=== Begin Enclosure ===
/-- Settles O41: an idle step changes nothing, and the engine and the outside change only the bytes they may. -/
theorem fbmemChangesOnlyByItsWriters : Obligations.FbmemChangesOnlyByItsWriters := by
  intro s t a hwf h hne
  obtain ⟨hm, -⟩ := s.memoriesWf_iff.1 hwf
  obtain ⟨-, rfl⟩ | ⟨hmove, hexec⟩ | ⟨i, rest, hmove, hout⟩ := step_cases h
  · exact absurd rfl hne
  · refine .inl ⟨hmove, by_contra fun ha => hne ?_⟩
    exact exec_read_outside (s := s.spendTurn) hm hexec (Bool.eq_false_of_not_eq_true ha)
  · obtain ⟨w, v, rfl, hw, hr⟩ | ⟨rfl, hb, ha⟩ := outsideStep_changed_byte (s := s.outsideView rest) hm hout hne
    · exact .inr (.inl ⟨w, v, rest, hmove, hw, hr⟩)
    · exact .inr (.inr ⟨rest, hmove, hb, ha⟩)

end Sys2Proof.Machine
end

section
/-! The memory family, moves (20 R56, R57, R59, R63): the command a step runs, the accesses it refuses, and the race of a
register write with the engine. -/

namespace Sys2Proof.Machine

variable {s t u : State}

/-! ### The command a step runs (20 R59, 60 R234) -/

theorem step_of_idle (hb : s.busy = false) (hi : s.inputs = []) : step s = .next s := by
  simp [step, State.nextMove, hb, hi]

theorem step_of_engine_turn (hb : s.busy = true) (h : s.inputs = [] ∨ s.turns.head? ≠ some .outside) :
    step s = exec s.act.cmd { s with turns := s.turns.tail } := by
  rw [step_of_engine (State.nextMove_engine hb h), State.spendTurn_busy_eq hb]

theorem decode_of_decodeTableWord {nbits w : Nat} {i : Instr} (h : decodeTableWord nbits w = some i) :
    decode (BitVec.ofNat 32 w) = .ok i := by
  unfold decodeTableWord at h
  split at h
  · split at h
    · next hd => cases h; exact hd
    · cases h
  · cases h

theorem State.withFetchWord_of_decode {nbits w : Nat} {i : Instr} (h : decode (BitVec.ofNat 32 w) = .ok i) :
    s.withFetchWord nbits w = { s.accept i with turns := .engine :: s.turns } := by
  rw [State.withFetchWord, State.place, h]

/-- Settles O6: the three cases of a step without a move of the outside. -/
theorem stepRunsLatchedCommand : Obligations.StepRunsLatchedCommand := by
  refine ⟨fun s hb h => step_of_engine_turn hb h, fun s nbits w i h => ?_, fun s hb hi => step_of_idle hb hi⟩
  rw [State.withFetchWord_of_decode (decode_of_decodeTableWord h), step_of_engine_turn rfl (.inr (by simp))]
  rfl

/-! ### Refused accesses (60 R224) -/

section

variable {p : Platform} {addr : Word} {bits : Nat}

theorem regAccess_outside_window (h : addr.extractLsb' 6 26 ≠ p.engineBlock) :
    regAccess p addr bits = .error .outsideWindow := if_pos h

theorem regAccess_wrong_width (h : addr.extractLsb' 6 26 = p.engineBlock) (hb : bits ≠ 32) :
    regAccess p addr bits = .error .regWidth := by
  rw [regAccess, if_neg (not_not.2 h), if_pos hb]

theorem regAccess_misaligned (h : addr.extractLsb' 6 26 = p.engineBlock) (hb : bits = 32) (ha : addr.toNat % 4 ≠ 0) :
    regAccess p addr bits = .error .regMisaligned := by
  rw [regAccess, if_neg (not_not.2 h), if_neg (not_not.2 hb), if_pos ha]

/-- A register read and a register write are refused alike, for the reason the access is. -/
theorem step_of_refused_regAccess {v : Word} {rest : List Input} {e : Refusal}
    (hmove : s.nextMove = .outside (.regRead addr bits) rest ∨ s.nextMove = .outside (.regWrite addr bits v) rest)
    (h : regAccess s.platform addr bits = .error e) : step s = .refused e := by
  rw [← s.outsideView_platform rest] at h
  rcases hmove with hmove | hmove
  · rw [step_of_outside hmove, outsideStep, hostRegRead, h]
  · rw [step_of_outside hmove, outsideStep, hostRegWrite, h]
=== End Enclosure ===
DIRECTIONS FOR THIS TASK
Generate a verbatim printout of all the entries.

EXERCISE SOLUTION
/-- Settles O41: an idle step changes nothing, and the engine and the outside change only the bytes they may. -/
theorem fbmemChangesOnlyByItsWriters : Obligations.FbmemChangesOnlyByItsWriters := by
  intro s t a hwf h hne
  obtain ⟨hm, -⟩ := s.memoriesWf_iff.1 hwf
  obtain ⟨-, rfl⟩ | ⟨hmove, hexec⟩ | ⟨i, rest, hmove, hout⟩ := step_cases h
  · exact absurd rfl hne
  · refine .inl ⟨hmove, by_contra fun ha => hne ?_⟩
    exact exec_read_outside (s := s.spendTurn) hm hexec (Bool.eq_false_of_not_eq_true ha)
  · obtain ⟨w, v, rfl, hw, hr⟩ | ⟨rfl, hb, ha⟩ := outsideStep_changed_byte (s := s.outsideView rest) hm hout hne
    · exact .inr (.inl ⟨w, v, rest, hmove, hw, hr⟩)
    · exact .inr (.inr ⟨rest, hmove, hb, ha⟩)

end Sys2Proof.Machine
end

section
/-! The memory family, moves (20 R56, R57, R59, R63): the command a step runs, the accesses it refuses, and the race of a
register write with the engine. -/

namespace Sys2Proof.Machine

variable {s t u : State}

/-! ### The command a step runs (20 R59, 60 R234) -/

theorem step_of_idle (hb : s.busy = false) (hi : s.inputs = []) : step s = .next s := by
  simp [step, State.nextMove, hb, hi]

theorem step_of_engine_turn (hb : s.busy = true) (h : s.inputs = [] ∨ s.turns.head? ≠ some .outside) :
    step s = exec s.act.cmd { s with turns := s.turns.tail } := by
  rw [step_of_engine (State.nextMove_engine hb h), State.spendTurn_busy_eq hb]

theorem decode_of_decodeTableWord {nbits w : Nat} {i : Instr} (h : decodeTableWord nbits w = some i) :
    decode (BitVec.ofNat 32 w) = .ok i := by
  unfold decodeTableWord at h
  split at h
  · split at h
    · next hd => cases h; exact hd
    · cases h
  · cases h

theorem State.withFetchWord_of_decode {nbits w : Nat} {i : Instr} (h : decode (BitVec.ofNat 32 w) = .ok i) :
    s.withFetchWord nbits w = { s.accept i with turns := .engine :: s.turns } := by
  rw [State.withFetchWord, State.place, h]

/-- Settles O6: the three cases of a step without a move of the outside. -/
theorem stepRunsLatchedCommand : Obligations.StepRunsLatchedCommand := by
  refine ⟨fun s hb h => step_of_engine_turn hb h, fun s nbits w i h => ?_, fun s hb hi => step_of_idle hb hi⟩
  rw [State.withFetchWord_of_decode (decode_of_decodeTableWord h), step_of_engine_turn rfl (.inr (by simp))]
  rfl

/-! ### Refused accesses (60 R224) -/

section

variable {p : Platform} {addr : Word} {bits : Nat}

theorem regAccess_outside_window (h : addr.extractLsb' 6 26 ≠ p.engineBlock) :
    regAccess p addr bits = .error .outsideWindow := if_pos h

theorem regAccess_wrong_width (h : addr.extractLsb' 6 26 = p.engineBlock) (hb : bits ≠ 32) :
    regAccess p addr bits = .error .regWidth := by
  rw [regAccess, if_neg (not_not.2 h), if_pos hb]

theorem regAccess_misaligned (h : addr.extractLsb' 6 26 = p.engineBlock) (hb : bits = 32) (ha : addr.toNat % 4 ≠ 0) :
    regAccess p addr bits = .error .regMisaligned := by
  rw [regAccess, if_neg (not_not.2 h), if_neg (not_not.2 hb), if_pos ha]

/-- A register read and a register write are refused alike, for the reason the access is. -/
theorem step_of_refused_regAccess {v : Word} {rest : List Input} {e : Refusal}
    (hmove : s.nextMove = .outside (.regRead addr bits) rest ∨ s.nextMove = .outside (.regWrite addr bits v) rest)
    (h : regAccess s.platform addr bits = .error e) : step s = .refused e := by
  rw [← s.outsideView_platform rest] at h
  rcases hmove with hmove | hmove
  · rw [step_of_outside hmove, outsideStep, hostRegRead, h]
  · rw [step_of_outside hmove, outsideStep, hostRegWrite, h]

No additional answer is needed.